Re: Help optimize D solution to phone encoding problem: extremely slow performace.

Posted by H. S. Teoh

Permalink

H. S. Teoh

Permalink

P.S. Compiling my program with `ldc -O2`, it runs so fast that I couldn't measure any meaningful running time that's greater than startup overhead.  So I wrote a helper program to generate random phone numbers up to 50 characters long, and found that it could encode 1 million phone numbers in 2.2 seconds (using the 75,000 entry dictionary from your repository).  Counting vs. printing the results made no significant difference to this.


T

-- 
People tell me that I'm skeptical, but I don't believe them.

January 16

Re: Help optimize D solution to phone encoding problem: extremely slow performace.

Posted by Siarhei Siamashka
in reply to H. S. Teoh

Permalink

Siarhei Siamashka

Posted in reply to H. S. Teoh

Permalink

On Tuesday, 16 January 2024 at 15:50:35 UTC, H. S. Teoh wrote:
> Unfortunately there seems to be some discrepancy between the output I got and the prescribed output in your repository. For example, in your output the number 1556/0 does not have an encoding, but isn't "1 Mai 0" a valid encoding according to your dictionary and the original problem description?
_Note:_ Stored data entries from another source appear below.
/-- PRICE: the checks of R66 in order; a quote with the request's package, or with a named card's account's package,
cap and room, which changes no record (R67). The presence byte before the card's fields of the answer is the model's
reading: log 12. -/
def Obligations.PriceQuotes : Prop :=
  ∀ (s : State) (p : Port) (tag cls : Byte) (unit : BitVec 32) (qty k : Byte) (card : BitVec 32) (package : Byte),
    s.readyAs p .service →
    (7 < cls.toNat ∨ k.toNat = 0 ∨ 4 < k.toNat → exec (.price p tag cls unit qty k card package) s =
      .next (s.answered p 0x20#8 tag (Reply.refuse .badField))) ∧
    (cls.toNat ≤ 7 → 1 ≤ k.toNat → k.toNat ≤ 4 →
      (999999 < unit.toNat ∨ qty.toNat = 0 ∨ 99 < qty.toNat → exec (.price p tag cls unit qty k card package) s =
        .next (s.answered p 0x20#8 tag (Reply.refuse .amountRange))) ∧
      (unit.toNat ≤ 999999 → 1 ≤ qty.toNat → qty.toNat ≤ 99 →
        (card.toNat = 0 → 15 < package.toNat → exec (.price p tag cls unit qty k card package) s =
          .next (s.answered p 0x20#8 tag (Reply.refuse .badField))) ∧
        (card.toNat = 0 → package.toNat ≤ 15 → exec (.price p tag cls unit qty k card package) s =
          .next (s.answered p 0x20#8 tag (Reply.ok ((s.tariff.price cls.toNat package.toNat
            (unit.toNat * qty.toNat) k.toNat).bytes ++ [0x00#8])))) ∧
        (card.toNat ≠ 0 → s.findCard card.toNat = none → exec (.price p tag cls unit qty k card package) s =
          .next (s.answered p 0x20#8 tag (Reply.refuse .notFound))) ∧
        ∀ slot c, card.toNat ≠ 0 → s.findCard card.toNat = some (slot, c) →
          (c.kind = .staff ∨ s.accountOf c = none → exec (.price p tag cls unit qty k card package) s =
            .next (s.answered p 0x20#8 tag (Reply.refuse .slotState))) ∧
          ∀ aslot a, c.kind ≠ .staff → s.accountOf c = some (aslot, a) →
            exec (.price p tag cls unit qty k card package) s =
              .next (s.answered p 0x20#8 tag (Reply.ok ((s.tariff.price cls.toNat a.package
                (unit.toNat * qty.toNat) k.toNat).bytes ++
                (0x01#8 :: (i32 (effectiveCap s.tariff c) ++ u32 (c.spentToday s.shipDay) ++ u32 c.held ++
                  i32 (effectiveCap s.tariff c - c.spentToday s.shipDay - c.held))))))))

/-! ## Charges, holds, voids and adjustments (chapter 4) -/

/-- A CHARGE of one card that passes every check of R75 to R78 with a place in the log posts one entry, joins it to
the account's chain, moves the posted total and the cardholder's spent today (R70, R72, R79, R4); in a full log the
oldest entry, which is reclaimable, is freed for it (R73). -/
def Obligations.OneCardIsCharged : Prop :=
  ∀ (s : State) (p : Port) (tag : Byte) (outlet : BitVec 16) (cls : Byte) (unit : BitVec 32) (qty : Byte)
    (card : BitVec 32) (gen : Byte) (slot : Nat) (c : Cardholder) (aslot : Nat) (a : Account),
    s.readyAs p .service → outlet.toNat ≤ 1023 → cls.toNat ≤ 7 → unit.toNat ≤ 999999 → 1 ≤ qty.toNat →
    qty.toNat ≤ 99 → s.findCard card.toNat = some (slot, c) → c.gen = gen.toNat → c.state = .active →
    c.kind ≠ .staff → s.accountOf c = some (aslot, a) → a.state = .opened → c.presence = some .aboard →
    hasClass c.classMask cls.toNat = true → (c.kind = .minor → cls.toNat ≠ 2 ∧ cls.toNat ≠ 5) →
    let x := s.tariff.price cls.toNat a.package (unit.toNat * qty.toNat) 1
    (c.spentToday s.shipDay + c.held + x.total : Nat) ≤ effectiveCap s.tariff c →
    x.total ≤ a.limit + a.deposit - a.posted - a.held → s.nextSeq < 4294967296 → 1 ≤ s.places →
    exec (.charge p tag outlet cls unit qty [{ card := card, gen := gen }]) s =
      .next (({ s with
        log := linkFrom (if 131072 ≤ s.log.length then s.log.drop 1 else s.log) a.last s.nextSeq ++
          [{ seq := s.nextSeq, kind := .charge, state := .posted, serial := a.serial, link := none,
             amount := x.total, time := s.shipTime, day := s.shipDay,
             origin := some { holder := slot, port := p, outlet := outlet.toNat }, cls := cls.toNat,
             detail := some { gross := x.gross, discount := x.discount, service := x.service }, hold := none,
             split := none }]
        nextSeq := s.nextSeq + 1
        accounts := s.accounts.store aslot { a with
          posted := a.posted + x.total
          first := some (a.first.getD s.nextSeq)
          last := some s.nextSeq
          count := a.count + 1 }
        roster := s.roster.modify slot (fun y => { y with
          spent := (if y.spentDay = s.shipDay then y.spent else 0) + x.total
          spentDay := s.shipDay }) } : State).answered p 0x21#8 tag
        (Reply.ok (x.bytes ++ (u32 s.nextSeq ++ u32 x.total ++
          i64 (a.limit + a.deposit - (a.posted + x.total) - a.held)))))

/-- A CHARGE of 1 to 4 cards whose every share passes takes as many sequences as it names cards, its shares, those of
the pricing on the cards in listed order, sum to the priced total, and the sum of all posted totals it moves is that
total (R57, R71, R79). It leaves the posted + held of every account it reaches within L + D, and the spent today +
held sum of every cardholder it charges within its effective cap (R77). It posts the shares one after the other, each
with its response fields; each is its own entry of the log after, with the pricing detail on the first alone, its
split part, and the link to the next share on the same account (R70, R72). -/
def Obligations.EveryShareIsPosted : Prop :=
  (∀ (s : State) (p : Port) (outlet cls : Nat) (x : Priced) (first i : Nat) (rest : List Share) (y : Share)
    (a : Account), s.accounts.fetch y.account = some a →
    s.postShares p outlet cls x first [] i = (s, []) ∧
    let t : State := { s with
      log := linkFrom (if 131072 ≤ s.log.length then s.log.drop 1 else s.log) a.last s.nextSeq ++
        [{ seq := s.nextSeq, kind := .charge, state := .posted, serial := a.serial, link := none, amount := y.amount,
           time := s.shipTime, day := s.shipDay, origin := some { holder := y.holder, port := p, outlet := outlet },
           cls := cls,
           detail := if i = 1 then some { gross := x.gross, discount := x.discount, service := x.service } else none,
           hold := none, split := if 2 ≤ x.k then some { first := first, index := i, count := x.k } else none }]
      nextSeq := s.nextSeq + 1
      accounts := s.accounts.store y.account { a with
        posted := a.posted + y.amount
        first := some (a.first.getD s.nextSeq)
        last := some s.nextSeq
        count := a.count + 1
        cursor := if a.state = .settling ∧ a.cursor = none then some s.nextSeq else a.cursor }
      roster := s.roster.modify y.holder (fun c => { c with
        spent := (if c.spentDay = s.shipDay then c.spent else 0) + y.amount
        spentDay := s.shipDay }) }
    s.postShares p outlet cls x first (y :: rest) i =
      ((t.postShares p outlet cls x first rest (i + 1)).1,
        u32 s.nextSeq ++ u32 y.amount ++ i64 (a.limit + a.deposit - (a.posted + y.amount) - a.held) ++
          (t.postShares p outlet cls x first rest (i + 1)).2)) ∧
  ∀ (s : State) (p : Port) (tag : Byte) (outlet : BitVec 16) (cls : Byte) (unit : BitVec 32) (qty : Byte)
    (cards : List Presentation) (shares : List Share) (x : Priced),
    s.readyAs p .service → s.tablesWf = true → chargeBadField outlet.toNat cls.toNat cards = false →
    priceOutOfRange unit.toNat qty.toNat = false →
    s.authorize cls.toNat (unit.toNat * qty.toNat) cards.length cards 1 [] none = .passed shares (some x) →
    s.logRefusal cards.length = none →
    ∃ (t : State) (body : List Byte), exec (.charge p tag outlet cls unit qty cards) s = .next (t.answered p 0x21#8 tag
        (Reply.ok (x.bytes ++ body))) ∧
      t.nextSeq = s.nextSeq + cards.length ∧ shares.length = cards.length ∧
      (shares.map (·.amount)).sum = x.total ∧ x.k = cards.length ∧
      (t.accounts.map (fun e => e.2.posted)).sum = (s.accounts.map (fun e => e.2.posted)).sum + x.total ∧
      t.holds = s.holds ∧ t.cabins = s.cabins ∧ t.counters = s.counters ∧ t.missing = s.missing ∧ t.call = s.call ∧
      (t, body) = s.postShares p outlet.toNat cls.toNat x s.nextSeq shares 1 ∧
      (∀ y ∈ shares,
        (∃ a, t.accounts.fetch y.account = some a ∧ a.posted + a.held ≤ a.limit + a.deposit) ∧
        ∃ c, t.roster.fetch y.holder = some c ∧
          (c.spentToday s.shipDay + c.held : Nat) ≤ effectiveCap s.tariff c) ∧
      (∀ (n : Nat) (y : Presentation), cards[n]? = some y → ∃ (slot : Nat) (c : Cardholder) (aslot : Nat) (a : Account),
        s.findCard y.card.toNat = some (slot, c) ∧ s.accountOf c = some (aslot, a) ∧
        shares[n]? = some { holder := slot, account := aslot, amount := x.shares.getD n 0 } ∧
        (n = 0 → x = s.tariff.price cls.toNat a.package (unit.toNat * qty.toNat) cards.length)) ∧
      (s.ledgerOk → ∀ (n : Nat) (y : Share) (a : Account), shares[n]? = some y → s.accounts.fetch y.account = some a →
        ({ seq := s.nextSeq + n, kind := .charge, state := .posted, serial := a.serial,
           link := ((shares.drop (n + 1)).findIdx? (fun z => z.account == y.account)).map
             (fun j => s.nextSeq + (n + 1 + j)),
           amount := y.amount, time := s.shipTime, day := s.shipDay,
           origin := some { holder := y.holder, port := p, outlet := outlet.toNat }, cls := cls.toNat,
           detail := if n = 0 then some { gross := x.gross, discount := x.discount, service := x.service } else none,
           hold := none,
           split := if 2 ≤ cards.length then
               some { first := s.nextSeq, index := n + 1, count := cards.length }
             else none } : Entry) ∈ t.log)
You are not allowed to emit "1" as the first token in the output as long as there are any dictionary word matches at that position. The relevant paragraph from the problem statement:

==snip==
Encodings of phone numbers can consist of a single word or of multiple
words separated by spaces. The encodings are built word by word from
left to right. If and only if at a particular point no word at all from
the dictionary can be inserted, a single digit from the phone number can
be copied to the encoding instead. Two subsequent digits are never
allowed, though. To put it differently: In a partial encoding that
currently covers k digits, digit k+1 is encoded by itself if and only if,
first, digit k was not encoded by a digit and, second, there is no word
in the dictionary that can be used in the encoding starting at digit k+1.
==snip==

I also spent a bit of time trying to figure out this nuance when implementing my solution. It doesn't make much sense visually (no back-to-back digits in the output either way), but that's how it is.

January 16

Re: Help optimize D solution to phone encoding problem: extremely slow performace.

Posted by Renato
in reply to Siarhei Siamashka

Permalink

Renato

Posted in reply to Siarhei Siamashka

Permalink

On Tuesday, 16 January 2024 at 16:56:04 UTC, Siarhei Siamashka wrote:
> On Tuesday, 16 January 2024 at 15:50:35 UTC, H. S. Teoh wrote:
>> Unfortunately there seems to be some discrepancy between the output I got and the prescribed output in your repository. For example, in your output the number 1556/0 does not have an encoding, but isn't "1 Mai 0" a valid encoding according to your dictionary and the original problem description?
>
> You are not allowed to emit "1" as the first token in the output as long as there are any dictionary word matches at that position. The relevant paragraph from the problem statement:
>
> ==snip==
> Encodings of phone numbers can consist of a single word or of multiple
> words separated by spaces. The encodings are built word by word from
> left to right. If and only if at a particular point no word at all from
> the dictionary can be inserted, a single digit from the phone number can
> be copied to the encoding instead. Two subsequent digits are never
> allowed, though. To put it differently: In a partial encoding that
> currently covers k digits, digit k+1 is encoded by itself if and only if,
> first, digit k was not encoded by a digit and, second, there is no word
> in the dictionary that can be used in the encoding starting at digit k+1.
> ==snip==
>
> I also spent a bit of time trying to figure out this nuance when implementing my solution. It doesn't make much sense visually (no back-to-back digits in the output either way), but that's how it is.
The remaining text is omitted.